Kasus Pembobolan 3 Mesin ATM, Satreskrim Polres Majene Tetapkan 2 Tersangka Dan 1 DPO

Majene, exposetimur.com|Pembobolan 3 Mesin ATM di Depan Kantor Bupati, Rektorat Unsulbar dan STAIN Majene yang terjadi beberapa hari lalu akhirnya diungkap oleh Kepolisian Resor Majene.

Pada kegiatan press release yang dipimpin oleh Kapolres Majene AKBP Febryanto Siagian disebutkan ada 2 tersangka yang ditetapkan pada kasus tersebut, Kamis (2/11/22) di Aula Mapolres.

Awalnya, kata Kapolres ada 4 orang yang diamankan namun setelah dilakukan pemeriksaan lebih lanjut hanya dua diantaranya yang dijadikan sebagai tersangka karena diduga kuat sebagai dalang dan eksekutor pembobol Mesin ATM.

Sementara dua orang lainnya hanya diperiksa sebagai saksi berdasarkan pengakuan keduanya, mereka hanya diminta untuk mambantu mengangkat barang berupa tabung oksigen dan barang lainnya tanpa tahu rencana kejahatan yang sebenarnya.

Identitas pelaku adalah LH (35 ), RS ( 49).
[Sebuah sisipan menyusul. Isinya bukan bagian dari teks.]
/-- The bytes of the parameter block, where the MM uses it. -/
def Dev.mmBlock (d : Dev) (c : Cur) (f : MmF) (o : MmOp) : List Nat := if mmReadsPar f o.out.t.dtype then d.mmPar c f else []
/-- MATMUL as it runs: the parameter block is read when it starts (R206). -/
def Dev.mmDo (d : Dev) (g : Nat) (c : Cur) (ups : List Upset) : Done :=
  let f := c.mmF
  match d.mmOps c g f with
  | .error _ => Done.idle d
  | .ok o =>
    let r := d.mmRun g c.oct f o (d.mmBlock c f o) ups
    let par := match c.r.physOf c.m.k c.m.e with
      | some p => if mmReadsPar f o.out.t.dtype then
          [(⟨false, (Place.mk p (f.par * 64)).key, (Place.mk p (f.par * 64)).key + 64⟩ : Extent)] else []
      | none => []
    { Done.idle r.1 with
        flags := r.2.1, chk := r.2.2,
        touched := [o.a.keys, o.b.keys, o.out.keys] ++ (o.c.toList ++ o.v0.toList ++ o.v1.toList).map Acc2.keys ++ par }

end Sys2Proof.Machine
end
Sementara HS salah satu orang yang disebut-sebut rekan yang membantu jalannya pembobolan ATM, saat ini masuk sebagai daftar pencarian orang.

Aksi nekat pembobolan mesin ATM ini, berawal saat LK mendengar informasi dari pihak BRI bahwa tugasnya sebagai operator yang membuka langsung mesin ATM selama ini akan di vendorkan ke pihak ketiga sehingga ia mulai merencanakan mencari rekan untuk melakukan pembobolan ATM.

Dijelaskan lebih lanjut LK pada aksi pertamanya, Minggu (30/10/22) di Galeri ATM BRI Kantor Bupati saat itu hanya merekrut HS (DPO).

Tugas HS sendiri mematikan listrik melalui titik buta CCTV, selanjutnya menurunkan perlengkapan yang sudah disiapkan serta menutup kaca menggunakan kertas kopi agar aksinya LK membobol ATM tidak dicurigai.

HS juga sudah diinstruksikan jika ada yang ingin masuk ke galeri ATM bilang sementara dalam perbaikan.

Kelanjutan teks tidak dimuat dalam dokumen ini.